Aliens look a lot like bipedal humans but with either reassuring or horrifying facial mods depending on whether they’re civilized (see Klingons, Wookies, etc.) or beastly (see Alien franchise, etc.).

We don’t know what they do look like, but it’s a good bet that a lot less than “all of them” will be bipedal and about 6 feet tall.

On that topic, I recently came across an amusing bit of trivia : people in rural India have noticed that tigers tend to back off when you’re looking at them. So people working in places where tiger are an actual danger have taken to wearing masks on the backs of their heads, which seems to be working so far.

I understand that the TVE (Spanish PBS) police procedural Los hombres de Paco (Paco’s Men, named after the Spanish name of SWAT: los hombres de Harrelson) was triggered in part by cops and judges remarking on the amount of people who expected to be Mirandized, get that phone call, or who even tried to claim the Fifth.

I’ve read articles mentioning blue meth, copied from Breaking Bad.

One common trope is the bad guy calling the detective to taunt him and the detective struggling to keep the caller on the line long enough to trace the call.

No, the call does not have to last 10 seconds, 30 seconds, or whatever amount of time is needed as a plot device in order to make the trace.
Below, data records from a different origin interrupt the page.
-- ==== Sys2Proof/Machine/Ops.lean ====
section
/-!
DEFINITION. The named operations over waves, threads and issue groups: PCs (R93), the end of an instruction and of a
clause (R93, R95, R153), results (R108), and taking an exception, handler entry and return (R354 to R363).
-/

namespace Sys2Proof.Machine

/-! ### Access -/

def wave (dev : Device) (w : Nat) : Wave := NMap.get {} dev.waves w
def thread (x : Wave) (l : Nat) : Thread := NMap.get { run := .exited } x.threads l
def group (x : Wave) (g : Nat) : Group := NMap.get {} x.groups g
def wg (dev : Device) (g : Nat) : Wg := NMap.get {} dev.wgs g
def ctx (dev : Device) (c : Nat) : Ctx := NMap.get {} dev.ctxs c
def core (dev : Device) (c : Nat) : Core := NMap.get {} dev.cores c
def launch (dev : Device) (l : Nat) : Launch := NMap.get {} dev.launches l

def setWave (dev : Device) (w : Nat) (x : Wave) : Device := { dev with waves := NMap.put dev.waves w x }
/-- Change a wave there is. -/
def modWave (dev : Device) (w : Nat) (f : Wave → Wave) : Device :=
  match NMap.find? dev.waves w with
  | some x => setWave dev w (f x)
  | none => dev
def setThread (x : Wave) (l : Nat) (t : Thread) : Wave := { x with threads := NMap.put x.threads l t }
/-- Change a thread there is. -/
def modThread (x : Wave) (l : Nat) (f : Thread → Thread) : Wave :=
  match NMap.find? x.threads l with
  | some t => setThread x l (f t)
  | none => x
def setGroup (x : Wave) (g : Nat) (y : Group) : Wave := { x with groups := NMap.put x.groups g y }
def dropGroup (x : Wave) (g : Nat) : Wave := { x with groups := NMap.erase x.groups g }
def setWg (dev : Device) (g : Nat) (x : Wg) : Device := { dev with wgs := NMap.put dev.wgs g x }
/-- Change a workgroup there is. -/
def modWg (dev : Device) (g : Nat) (f : Wg → Wg) : Device :=
  match NMap.find? dev.wgs g with
  | some x => setWg dev g (f x)
  | none => dev
def setCtx (dev : Device) (c : Nat) (x : Ctx) : Device := { dev with ctxs := NMap.put dev.ctxs c x }
def modCtx (dev : Device) (c : Nat) (f : Ctx → Ctx) : Device := setCtx dev c (f (ctx dev c))
def setCore (dev : Device) (c : Nat) (x : Core) : Device := { dev with cores := NMap.put dev.cores c x }
def modCore (dev : Device) (c : Nat) (f : Core → Core) : Device := setCore dev c (f (core dev c))
def setLaunch (dev : Device) (l : Nat) (x : Launch) : Device := { dev with launches := NMap.put dev.launches l x }
/-- Change a launch there is. -/
def modLaunch (dev : Device) (l : Nat) (f : Launch → Launch) : Device :=
  match NMap.find? dev.launches l with
  | some x => setLaunch dev l (f x)
  | none => dev

/-- The thread at lane `l` of wave `w`. -/
def threadAt (dev : Device) (w l : Nat) : Thread := thread (wave dev w) l
def modThreadAt (dev : Device) (w l : Nat) (f : Thread → Thread) : Device := modWave dev w fun x => modThread x l f

/-! ### The machine's geometry (R1, R2) -/

def coreX (c : Nat) : Nat := c % 16
def coreY (c : Nat) : Nat := c / 16
/-- The die that holds a core (R2). -/
def dieOf (c : Nat) : Nat := coreX c / 8 + 2 * (coreY c / 8)
/-- The cluster that holds a core (R2). -/
def clusterOf (c : Nat) : Nat := dieOf c * 8 + coreY c % 8
/-- The cores of a cluster, ascending. -/
def clusterCores (n : Nat) : List Nat :=
  let y := n % 8 + 8 * (n / 8 / 2)
  let x := 8 * (n / 8 % 2)
  (List.range 8).map fun i => 16 * y + x + i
And from what I understand from my LEO contacts they do not routinely get taunting calls from suspects.

That a driver has to look at a passenger while talking to her, and you can do so for many seconds without having a crash. And when being suspiciously followed, the driver has to turn his head to look directly out the back window, distrusting the mirror.

Nobody ever has to fumble in their pocket for their keys for their car, which is always miraculously parked just outside the door. (Even when cars had keys.)

In every movie, it rains, there is a funeral, somebody vomits, and somebody drives a Volvo.

Cactus Wrens and Common Loons can always be heard in the background anywhere in non-urban North America. And you can’t go out the door at night without hearing an owl, usually a species that does not occur in that locality.

At funerals everyone wears black. Everyone including children. They also drive black cars and if it is raining they carry black umbrellas.

Funerals are also an excellent place for the person who murdered the deceased to show up (also wearing black) in order to intimidate the spouse of the deceased.